Thank you @glenn-jocher for such a prompt response! I must be doing something, I found it. This must be the matrix for validation data and I want to do the same thing for my test data with predictions and ground truth. Shall I make yaml file and point it towards this test dataset or is there a more efficient way? Also I want to understand how to interpret the matrix. I have a single class i.e. flower. confusion_matrix I understand the first column but I don't get the second column i.e. background FP mapped with flower with value 1.0 What does the second column him?

I am getting similar confusion matrix. I have following questions: 1. I did not understand fourth value i.e. Bottom right. Can you please explain? 2. How to decrease third value (Up Right) i.e. 1.0? 3. How to increase fourth value i.e. Bottom right?

glenn-jocher commented 2 years ago

@priyankadank 👋 Hello! Thanks for asking about improving YOLOv5 🚀 Training results. columns are normalized.

Most of the time good results can be obtained with no changes to the models or training settings, provided your dataset is sufficiently large and well labelled.
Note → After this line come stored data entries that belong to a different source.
-- ==== Sys2Proof/Certificates/Slice0/Obligations.lean ====
section
/-! DEFINITION. The statements about the model, in the order of `OBLIGATIONS.json`: the machine as a whole, then the show clock and
the session, the cue port, the intake and the store, the link ports, the receiver table, and the management port. -/

open Sys2Proof Sys2Proof.Machine

/-! ### The machine -/

/-- A step runs the command at the front of the queue on the state with the rest of the queue. -/
def Obligations.StepRunsFrontCommand : Prop :=
  ∀ (c : Instr) (rest : List Instr) (s : State), s.pending = c :: rest → step s = exec c { s with pending := rest }

/-- Every command is answered with a next state. That the queue is as it was, DEVICE_RESET's included, and that only DEVICE_RESET moves the
time base are the model's choices: log entries 1 and 20. -/
def Obligations.EveryCommandAnswersNext : Prop :=
  ∀ (i : Instr) (s : State), ∃ t, exec i s = .next t ∧ t.pending = s.pending ∧ (i ≠ .deviceReset → t.now = s.now)

/-- With no command waiting, the part hands itself the commands whose instant has come, each once and in some order, or, with none, one
base count passes; a command that names an instant changes nothing while that instant has not come. The model's choices: log entries 1,
2 and 3. When each instant has come is said in the manual's figures (R9, R12, R13, R20, R49, R53, R58, R75, R91, R93, R127, R133, R139, R154). -/
def Obligations.TimeDrivenCommands : Prop :=
  (∀ s : State, s.pending = [] →
    (∀ i, i ∈ s.readyEvents ↔ s.dueTest i = some true) ∧ s.readyEvents.Nodup ∧
    ((s.readyEvents = [] ∧ step s = .next { s with now := s.now + 1 }) ∨
      ∃ l k, l.Perm s.readyEvents ∧ l ≠ [] ∧ step s = .next { s with pending := l, draws := s.draws + k })) ∧
  (∀ (i : Instr) (s : State), s.dueTest i = some false → exec i s = .next s) ∧
  ∀ (i : Instr) (s : State), s.dueTest i = some true ↔ s.fallsDue i

/-- DEVICE_RESET puts every block into its reset state (R3, R24, R44, R46 to R50, R62, R82, R88 to R90, R103 for the clear number and the
waiting stale resume, R122, R148, R162, R169), and a receive line that is low must first go high (R60). That the RUN and CUE_RX pins keep
their levels is the model's choice: log entries 4 and 20. -/
def Obligations.DeviceResetState : Prop :=
  ∀ s : State, ∃ t, exec .deviceReset s = .next t ∧
    (∀ a, t.clock a = { rate := none, windowSize := 16, staleLimit := 0, ref := t.now, lastHold := 0, period := 0, base := 0, sub := 0 } ∧
      t.showRun a = { window := .closed, subFrozen := true, pauseStart := none, pauseHold := 0, staleMark := false, strobedAt := none } ∧
      t.session a = { state := .dark, ending := false, gate := false } ∧
      (t.audCounter a).bytes = List.replicate 24 0 ∧
      (t.cuePort a).queue = [] ∧ (t.cuePort a).replies = [] ∧ (t.cuePort a).flowPlace = none ∧ (t.cuePort a).gapTimer = none ∧
      (t.cuePort a).framing = .between ∧ (t.cuePort a).damaged = false ∧ (t.cuePort a).divisor = 8 ∧ (t.cuePort a).parity = .none ∧
      (t.cuePort a).transmission = none ∧ (t.cuePort a).holdOutstanding = false ∧
      (t.cuePort a).receiver = (if s.rxHigh a then .idle else .waitHigh false) ∧
      (t.intake a).context = .idle ∧ (t.intake a).deferred = [] ∧
      (t.store a).quota = 0 ∧ (t.store a).used = 0 ∧ (t.store a).freeing = [] ∧ (t.store a).purge = none ∧
      (t.store a).saturationOwed = false ∧ (t.store a).staleWaiting = none ∧ (t.store a).closeWaiting = none) ∧
    (∀ n, t.stream n = { isOpen := false, kind := .caption, language := 0, lead := 0, queue := [], degraded := 0, clearOwed := [],
                         frameSeq := 0, clearNumber := 0 }) ∧
    t.freeCells = 8192 ∧
    (∀ p, (t.link p).state = .down ∧ (∀ k, pick (t.link p).filters k = { auditoriums := 0, kinds := 0, language := none }) ∧
      (∀ b, pick (t.link p).buffers b = .empty) ∧ (t.link p).readyQueue = [] ∧ (t.link p).exchange = .closed ∧
      (t.link p).lastSlot = 0 ∧ (t.link p).beaconPeriod = 120 ∧ (t.link p).beaconDue = none ∧ (t.link p).beaconOwed = false ∧
      (t.link p).silenceLimit = 0 ∧ (t.link p).silenceStart = none ∧
      (∀ k, pick (t.link p).probe.slots k = none) ∧ (t.link p).probe.writePtr = 0 ∧ (t.link p).probe.readPtr = 0 ∧
      (t.link p).probe.writeCount = 0 ∧ (t.linkCounter p).bytes = List.replicate 20 0) ∧
    (∀ i, t.rx i = { state := .free, id := 0, auditorium := 0, slots := 0, health := 0, cleanRun := 0, age := 0 }) ∧
    t.table = { silenceLimit := 0, secondStart := t.now, lost := [], overflow := false, unknown := 0, mismatch := 0 } ∧
    t.attention.bytes = List.replicate 45 0 ∧ t.attentionLine = false ∧ t.mgmt.transport = .idle ∧
    t.runPins = s.runPins ∧ t.rxPins = s.rxPins

/-- Right after reset, every law of the machine holds. -/
def Obligations.ResetIsSafe : Prop :=
  State.reset.clocksWf ∧ State.reset.quotasWf ∧ State.reset.cueQueuesWf ∧ State.reset.queuesOrdered ∧ State.reset.cuesDistinct ∧
  State.reset.cellsWf ∧ State.reset.ringsWf ∧ State.reset.receiversWf ∧ State.reset.lostListWf ∧ State.reset.degradedCountsWf

/-- Every step keeps every show clock within the ranges of R3 and R7: B and the last hold at their saturation values at most, W one of 8, 16,
32 and 64, L at most 65,535, sub below tpf, E_u in the acceptance band, the pause hold at most 16,777,215, the strobes an open window has
counted below W; with no rate code, sub, B, H and E_u are 0; and a rate code is held exactly while the auditorium is not DARK. -/
def Obligations.StepKeepsClocks : Prop :=
  ∀ s t : State, s.clocksWf → step s = .next t → t.clocksWf

/-- Every step keeps the sum of the sixteen quotas at or below 8,192 (R89), and the receive queues within 32 entries and the reply queues
within eight (R47, R57); and the law of the cue store: each used count is the number of cells the auditorium holds and never above its quota,
and the used counts and the free count always make 8,192 (R88, R90). -/
def Obligations.StepKeepsQuotasAndCueQueues : Prop :=
  (∀ s t : State, s.quotasWf → step s = .next t → t.quotasWf) ∧
  (∀ s t : State, s.cueQueuesWf → step s = .next t → t.cueQueuesWf) ∧
  (∀ s t : State, s.cellsWf → step s = .next t → t.cellsWf)

/-- Every step keeps every stream queue ordered by start time (R75), its sequences distinct and its narration cues apart (R69). -/
def Obligations.StepKeepsStreamQueues : Prop :=
  (∀ s t : State, s.queuesOrdered → step s = .next t → t.queuesOrdered) ∧
  (∀ s t : State, s.cuesDistinct → step s = .next t → t.cuesDistinct)

/-- Every step keeps a port that is not SERVING without frames, and at most one frame SENDING on a port (R126). -/
def Obligations.StepKeepsRings : Prop :=
  ∀ s t : State, s.ringsWf → step s = .next t → t.ringsWf

/-- Every step keeps every receiver's fields in agreement with its state and the lost list within 16 different indexes (R148, R152, R158),
and each stream's degraded-subscriber count equal to the number of DEGRADED receivers that subscribe to it (R87). -/
def Obligations.StepKeepsReceiverTable : Prop :=
  (∀ s t : State, s.receiversWf → s.lostListWf → step s = .next t → t.receiversWf ∧ t.lostListWf) ∧
  (∀ s t : State, s.degradedCountsWf → step s = .next t → t.degradedCountsWf)

/-- The receivers, the table and the show clocks are changed by the commands that own them and by no other: of R3's clock, the rate, tpf, N, W
and L, E_u, H, the reference instant, B and sub (`State.clocks`); and the window, the sub-frozen flag, the pause count and hold and the stale
mark (`State.runs`), which whatever can end a show changes too. -/
def Obligations.WhoChangesWhat : Prop :=
  ∀ (i : Instr) (s t : State), exec i s = .next t →
    (changesReceivers i = false → t.receivers = s.receivers) ∧ (changesTable i = false → t.table = s.table) ∧
    (changesClocks i = false → t.clocks = s.clocks) ∧ (changesRuns i = false → t.runs = s.runs)

/-! ### The show clock and the session -/

/-- A strobe outside RUNNING and COASTING moves the reference instant and does nothing else (R4, R5). In COASTING the auditorium is RUNNING
again with a new window; before half a period the strobe is the late edge of a frame already supplied, and B stands, else B advances
(R10, R14). -/
def Obligations.StrobeOutsideRunning : Prop :=
  (∀ (a : Aud) (s : State), (s.session a).state ≠ .running → (s.session a).state ≠ .coasting →
    exec (.strobe a) s = .next { s with clocks := change s.clocks a (fun c => { c with ref := s.now }) }) ∧
  (∀ (a : Aud) (r : Rate) (s : State), (s.session a).state = .coasting → (s.clock a).rate = some r →
    ∃ t, exec (.strobe a) s = .next t ∧ s.onlyShow t a ∧
      t.clock a = (if min (s.now - (s.clock a).ref) 4294967295 < (s.clock a).period / 2 then { s.clock a with ref := s.now }
        else { s.clock a with ref := s.now, base := min ((s.clock a).base + r.tpf) 43199999, sub := 0 }) ∧
      s.movesTo t a { s.showRun a with
          window := .opened 0 s.now, subFrozen := false
          strobedAt := if min (s.now - (s.clock a).ref) 4294967295 < (s.clock a).period / 2 then (s.showRun a).strobedAt else some s.now }
        { s.session a with state := .running } ∧
      (t.audCounter a).own = (s.audCounter a).own ∧ (t.position a = 43199999 → (t.session a).state = .ended))

/-- A strobe in RUNNING: B advances by tpf, saturating; sub starts afresh; the window opens, counts or completes, and a completed
window's estimate is accepted or counted as a rate fault (R4, R6 to R8, R10). A saturated position ends the show (R37): ENDED is raised and
clears become owed (R38). With every cue QUEUED and no fill to begin, the saturation purge takes the cue in progress first, refused
BROKEN-CUE, its cells to the freeing unit and its context closed or skipping (R77, R100), and else begins its walk of every cue of the six queues, slots 0
to 5, each from head to tail; where a purge runs the saturation purge is owed (R93). The model's choices: that no QUEUED cue falls due or is expired at the saturating P (log entry 12), that
the walk waits for the cells of the cue in progress (log entry 14), and that the purge ends with the freeing unit empty (log entry 13). -/
def Obligations.StrobeRunning : Prop :=
  (∀ (a : Aud) (r : Rate) (s : State), (s.session a).state = .running → (s.clock a).rate = some r →
    43199999 ≤ (s.clock a).base + r.tpf → s.ringsBusy → (∀ k, ∀ c ∈ (s.stream (streamOf a k)).queue, c.life = .queued) →
    (s.cueInProgress a = false → (s.store a).closeWaiting = none) →
    ∃ t, exec (.strobe a) s = .next t ∧ (t.session a).state = .ended ∧ t.raised a kindEnded ∧
      (∀ n, t.stream n = (s.oweClears a).stream n) ∧
      (∀ p, (s.store a).purge = some p → t.stores = change s.stores a (fun st => { st with saturationOwed := true }) ∧
        t.intakes = s.intakes) ∧
      ((s.store a).purge = none →
        (s.cueInProgress a = false → t.intakes = s.intakes ∧ t.cuePorts = s.cuePorts ∧ (t.store a).freeing = (s.store a).freeing ∧
          (s.queuesEmpty a = false → (t.store a).purge = some (s.wholeWalk a .saturation false)) ∧
          (s.queuesEmpty a = true → (t.store a).purge =
            if (s.store a).freeing = [] then none else some (s.wholeWalk a .saturation true))) ∧
        (∀ c, (s.intake a).context.cue = some c →
          t.intakes = change s.intakes a (fun i => { i with context := match i.context with
            | .opened _ owed => .skipping (some owed)
            | _ => .idle }) ∧
          (t.audCounter a).refused = bump (s.audCounter a).refused ∧
          (s.cuePort a).gainsReply (t.cuePort a) (.refuse headCode c.seq .brokenCue) ∧
          (t.store a).freeing = (s.store a).freeing ++ [{ cells := 1 + c.heldBodies, tag := .purge }] ∧
          (t.store a).purge = some (s.wholeWalk a .saturation true)))) ∧
  ∀ (a : Aud) (r : Rate) (s : State), (s.session a).state = .running → (s.clock a).rate = some r →
    ∀ (w : Window) (hold period : Nat) (rejected : Bool),
    (match (s.showRun a).window with
      | .closed => w = .opened 0 s.now ∧ hold = (s.clock a).lastHold ∧ period = (s.clock a).period ∧
          rejected = false
      | .opened k start =>
        if k + 1 < (s.clock a).windowSize then
          w = .opened (k + 1) start ∧ hold = (s.clock a).lastHold ∧ period = (s.clock a).period ∧
            rejected = false
        else
          w = .opened 0 s.now ∧ hold = min (s.now - start) 4294967295 ∧
          let e := (hold + (s.clock a).windowSize / 2) / (s.clock a).windowSize
          if (e - r.nominal) * 1000 ≤ r.nominal ∧ (r.nominal - e) * 1000 ≤ r.nominal then
            period = e ∧ rejected = false
          else period = (s.clock a).period ∧ rejected = true) →
    ∃ t, exec (.strobe a) s = .next t ∧ s.onlyShow t a ∧
      t.clock a = { s.clock a with ref := s.now, base := min ((s.clock a).base + r.tpf) 43199999, sub := 0, lastHold := hold,
                                   period := period } ∧
      s.movesTo t a { s.showRun a with window := w, subFrozen := false, strobedAt := some s.now } (s.session a) ∧
      (t.audCounter a).own = { s.audCounter a with
        rateFault := if rejected then bump (s.audCounter a).rateFault else (s.audCounter a).rateFault }.own ∧
      (rejected = true → t.raised a kindRateFault) ∧
      (t.position a = 43199999 → (t.session a).state = .ended)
If at first you don't get good results, there are steps you might be able to take to improve, but we always recommend users first train with all default settings before considering any changes. This helps establish a performance baseline and spot areas for improvement.

If you have questions about your training results we recommend you provide the maximum amount of information possible if you expect a helpful response, including results plots (train losses, val losses, P, R, mAP), PR curve, confusion matrix, training mosaics, test results and dataset statistics images such as labels.png. All of these are located in your project/name directory, typically yolov5/runs/train/exp.

We've put together a full guide for users looking to get the best results on their YOLOv5 trainings below.

Dataset

COCO Analysis

Model Selection

Larger models like YOLOv5x and YOLOv5x6 will produce better results in nearly all cases, but have more parameters, require more CUDA memory to train, and are slower to run. For mobile deployments we recommend YOLOv5s/m, for cloud deployments we recommend YOLOv5l/x. See our README table for a full comparison of all models.

YOLOv5 Models

Training Settings

Before modifying anything, first train with default settings to establish a performance baseline. A full list of train.py settings can be found in the train.py argparser.

Further Reading

If you'd like to know more a good place to start is Karpathy's 'Recipe for Training Neural Networks', which has great ideas for training that apply broadly across all ML domains: http://karpathy.github.io/2019/04/25/recipe/

Good luck 🍀 and let us know if you have any other questions!